Over that six-year period, the team has added $17 billion in sales, which puts us at the 88th percentile of the S&P 500, and at the same time they’ve added $5 billion in profit, which puts us at the 93rd percentile of the S&P 500. They’ve built more than 200–I haven’t looked today, but before today, $200 billion in market cap in that six-year period, which is more value than most of our competitors, I think all but one, have created over their entire history as a company, so this is something that is working extraordinarily well. I think that’s important to reflect on as we move forward. We’re in a stronger place in terms of executing against that strategy than we’ve ever been. We’ve talked about investment in innovation, we’ve talked about raising the bar on superiority, we’ve talked about the progress that we’re making on productivity.
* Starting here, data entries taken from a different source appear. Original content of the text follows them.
-- ==== Sys2Proof/Machine/Ops.lean ====
section
/-!
DEFINITION. The named operations over memory and registers: reading and writing a line of memory as a member of a
chunk (R97, R98, R109, R112, R118, R127, R135), retiring an instruction and leaving a block (R118, R229-R233),
taking a trap or interrupt and returning from one (R359, R390-R393), and the frames of plain and serialising
instructions (R120, R121, R130, R224, R389).
-/

namespace Sys2Proof.Machine

/-! ## Bytes as a hart sees them (R126, R127) -/

/-- The byte that a chunk has written at an address. -/
def chunkByte (c : Chunk) (pa : Nat) : Option (BitVec 8) :=
  let x := chunkLine c (pa / 128)
  if x.1.getLsbD (pa % 128) then some (lineByte x.2 (pa % 128)) else none

/-- The byte that an uncommitted chunk of a hart has written, the youngest first. -/
def specByte (x : Hart) (pa : Nat) : Option (BitVec 8) := (x.chunk :: x.inflight.reverse).findSome? fun c => chunkByte c pa

/-- The committed byte at an address, at a level of a non-coherent range where one applies. -/
def committedByte (s : State) (lvl : Option Nat) (pa : Nat) : BitVec 8 :=
  match lvl with
  | some k => lineByte (ncData s s.curId k (pa / 128)) (pa % 128)
  | none =>
    if devOf pa = s.dev then readByte s.mem pa
    else lineByte (committedLine s (pa / 128)) (pa % 128)

/-- The byte that the moving hart reads. -/
def byteAt (s : State) (lvl : Option Nat) (pa : Nat) : BitVec 8 := (specByte s.cur pa).getD (committedByte s lvl pa)

/-- The n bytes at an address as the moving hart reads them, little-endian. -/
def valueAt (s : State) (lvl : Option Nat) (pa : Nat) : Nat → Nat
  | 0 => 0
  | n + 1 => (byteAt s lvl pa).toNat + 256 * valueAt s lvl (pa + 1) n

/-! ## Marks and room (R49, R97, R118) -/

def modChunk (s : State) (f : Chunk → Chunk) : State := updHart s fun x => { x with chunk := f x.chunk }

/-- The translation that an access used is kept with the chunk (R41). -/
def noteUsed (s : State) (u : Option (Nat × Nat)) : State :=
  match u with
  | some p => modChunk s fun c => if c.trans.contains p then c else { c with trans := c.trans ++ [p] }
  | none => s

def markRead (s : State) (l : Nat) : State := modChunk s fun c => { c with reads := setInsert c.reads l }
def markWrite (s : State) (l : Nat) : State := modChunk s fun c => { c with writes := setInsert c.writes l }

/-- The lines of a list that the open chunk has not written yet. -/
def newLines (s : State) (ls : List Nat) : List Nat :=
  ls.foldl (fun r l => if s.cur.chunk.writes.contains l || r.contains l then r else r ++ [l]) []

/-- A set of the cluster cache has room for the speculative copies that chunks of the cluster hold there, at most half of
its ways, beside the committed copies of the lines that they have written (R47, R49, R97, R401; assumption log, entry 63). -/
def setHolds (s : State) (l : Nat) : Bool :=
  let cl := clusterOf s.curId
  let ways := 16 - (getCluster s cl).waysRetired.length
  let here (k : Nat) : Bool := l2Set k == l2Set l && cacheSt (getCoh s k) (clKey cl) != .i
  let near (h : Nat) : Bool := clusterOf h == cl
  let spec := specWays s cl l
  let lines := (specLines s near false here ++ specLines s near true here).eraseDups.length
  decide (spec ≤ ways / 2) && decide (spec + lines ≤ ways)

/-- The open chunk with further lines written. -/
def withLines (s : State) (tile : Bool) (ls : List Nat) : State :=
  modChunk s fun c => { c with writes := ls.foldl setInsert c.writes, tlines := if tile then ls.foldl setInsert c.tlines else c.tlines }

/-- Whether an instruction finds room for the lines that it writes (R49, R118, R131). -/
inductive Room
  | free         -- there is room, or the chunk has been pre-admitted
  | after        -- the chunk ends before the instruction
  | wait         -- other chunks of the cluster take the room
  | alone        -- no chunk has room for the instruction: it needs a pre-admission
  deriving DecidableEq, Repr

def roomFor (s : State) (tile : Bool) (ls : List Nat) : Room :=
  let new := newLines s ls
  let wide (s : State) : Bool := decide (512 < s.cur.chunk.writes.length + (newLines s ls).length)
  let fits (s : State) : Bool := let t := withLines s tile ls; (newLines s ls).all (setHolds t)
  if new.isEmpty || preAdmitted s s.curId || (!wide s && fits s) then .free
  else if s.cur.chunk.count ≠ 0 then .after
  else
    let bare := { s with harts := [], cur := { s.cur with inflight := [], chunk := Chunk.fresh s.cur.arch } }
    if wide bare || !fits bare then .alone else .wait

/-- A write of lines as a member of the chunk, once there is room for them. A pre-admission covers one chunk, so it is asked
for when the older ones have committed (R130). -/
def withRoom {α : Type} (s : State) (tile : Bool) (ls : List Nat) (k : State → State × Res α) : State × Res α :=
  match roomFor s tile ls with
  | .free => k s
  | .after => (s, .again)
  | .wait => (s, .wait .commit)
  | .alone => (if s.cur.inflight.isEmpty then askSolo s s.curId else s, .wait .commit)

/-! ## Reaching a line (R97, R98, R108, R109, R112, R135, R155) -/

/-- What an access does with a line: reads bytes, stores (posted on peer lines), writes it whole with zeros (R273), or needs
it alone. -/
inductive Use | read | store | zero | atomic
  deriving DecidableEq, Repr

/-- Who reaches for a line: the hart whose own marks the access does not meet (none for an engine), the number that a
request carries, the cluster, the hint, and the trust domain of the access. -/
structure Agent where
  self : Option Nat
  hart : Nat
  cl : Nat
  hint : Nat
  td : Nat
  deriving DecidableEq, Repr

/-- The moving hart as the agent of an access. -/
def agentCur (s : State) (td : Nat) : Agent := ⟨some s.curId, s.curId, clusterOf s.curId, hintOf s, td⟩

/-- An access meets the marks of other harts' chunks: those that Cornice has not admitted are squashed, for the others it
waits, and for the end of a prefetch of the line (R98, R272). -/
def meet (s : State) (g : Agent) (own : Bool) (l : Nat) (k : State → State) : State × Res Unit :=
  if snoopWaits s g.self own l || prefetching s l then (s, .wait .commit) else (k (snoop s g.self own l), .val ())

/-- What a use asks for. -/
def Use.fill : Use → FillKind | .read => .read | .zero => .zero | _ => .write
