-- ==== Sys2Proof/Machine/MemoryInstr.lean ====
section
/-!
DEFINITION. Scalar memory, atomic, fence, cache-maintenance, engine-window and multicast instructions (R113-R115,
R133-R145, R266-R286).
-/

namespace Sys2Proof.Machine

/-! ## Loads and stores (R269, R270, R273) -/

/-- A scalar load into a register. -/
def loadTo (s : State) (n : Nat) (sg : Bool) (rd : GReg) (a : Word) : Eff :=
  loadEff s true n a fun s x => .ok (setG s rd (extend n sg x))

def execLd (c : Ctl) (rd rb : GReg) (sz : Size) (sg : Bool) (off : BitVec 20) (s : State) : Out :=
  plain c s fun s => loadTo s sz.bytes sg rd (eaM s.cur.arch rb off)
def execSt (c : Ctl) (rs rb : GReg) (sz : Size) (off : BitVec 20) (s : State) : Out :=
  plain c s fun s => storeEff s true sz.bytes (eaM s.cur.arch rb off) (gOf s rs).toNat .ok
def execLdx (c : Ctl) (rd rb rx : GReg) (sz : Size) (sg : Bool) (n : BitVec 3) (s : State) : Out :=
  plain c s fun s => loadTo s sz.bytes sg rd (eaX s.cur.arch rb rx n)
def execStx (c : Ctl) (rs rb rx : GReg) (sz : Size) (n : BitVec 3) (s : State) : Out :=
  plain c s fun s => storeEff s true sz.bytes (eaX s.cur.arch rb rx n) (gOf s rs).toNat .ok

def execLdp (c : Ctl) (rd rb : GReg) (sz : Size) (sg : Bool) (off : BitVec 20) (s : State) : Out :=
  plain c s fun s =>
    let n := sz.bytes
    loadEff s false (2 * n) (eaM s.cur.arch rb off) fun s x =>
      .ok (setG (setG s rd (extend n sg (x % 2 ^ (8 * n)))) (gNext rd) (extend n sg (x >>> (8 * n))))
def execStp (c : Ctl) (rs rb : GReg) (sz : Size) (off : BitVec 20) (s : State) : Out :=
  plain c s fun s =>
    let n := sz.bytes
    let v := (gOf s rs).toNat % 2 ^ (8 * n) + (gOf s (gNext rs)).toNat % 2 ^ (8 * n) * 2 ^ (8 * n)
    storeEff s false (2 * n) (eaM s.cur.arch rb off) v .ok

/-- The line of a prefetch is asked for, unless its cluster holds it: none on an ENG page, in a range, the control region or a
group window, and none that a chunk has marked (R272). -/
def prefetch (s : State) (w : Bool) (x : Acc) : State :=
  let l := x.pa / 128
  let cl := clusterOf s.curId
  let kind : FillKind := if w then .excl else .hint
  if isControl (offOf x.pa) || x.lvl.isSome || (windowOf s x.pa).isSome || meetsMark s kind l || clusterHolds s cl l (hintOf s) w then s
  else askLine s noHart cl l (hintOf s) x.td kind

/-- prf has no architectural effect: where its address translates, its line is fetched for reading or obtained in E (R272;
assumption log, entry 66). -/
def execPrf (c : Ctl) (w : Bool) (rb : GReg) (off : BitVec 20) (s : State) : Out :=
  plain c s fun s =>
    match translate s (whoCur s) ⟨if w then .store else .load, 1, false, .noAccess⟩ (eaM s.cur.arch rb off) with
    | (s, .val x) => .ok (prefetch s w x)
    | (s, .wait k) => .wait k s
    | (s, _) => .ok s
We’ve talked about the support levels that our business has, we’ve talked about resuming volume growth in most of the major markets and doing that while building margin and simultaneously increasing our investment in these kinds of things, and I don’t see any reason in a–if we do find ourselves in a more difficult environment from a consumer economic standpoint, one of the things we talk about internally is would we change our approach if we either had confidence that things were going to get remarkably better from a consumer standpoint or remarkably worse from a consumer standpoint, would we not want to be in daily use categories where performance drives brand choice? I think that’s exactly where we’d want to be in either of those scenarios.

Would we not want to be able to delight consumers and customers with superior products? I can’t imagine how that would be a good idea. Would we not want to have the productivity that enables us to fund those investments and accelerate innovation? Would we not want to have a more agile accountable organization structure? All these things to me, under any scenario, both because of the results that they deliver and because of the potential they hold to delight consumers, customers, employees, society and share owners, are the right path forward, which is why we talk about continuing to double down. I have said many times, this will not be a straight line. There are all sorts of things that affect the trend line in the business, but over periods of time, this is by far–if we just look at our history as a company, it has produced significantly positive results, and I expect that to continue.

I just wanted to share that as we close out the call. Again, that is not trying to minimize some of the challenges that we’ve been discussing on the quarter and on the first half of next year. Those are real, they’re important to talk about, but I don’t think they’re controlling as we think about the mid and longer term. Have a great day, and look forward to catching up with you soon.

Andre Schulten: Thanks everyone.

Operator: That concludes today’s conference. Thank you for your participation. You may now disconnect. Have a great day.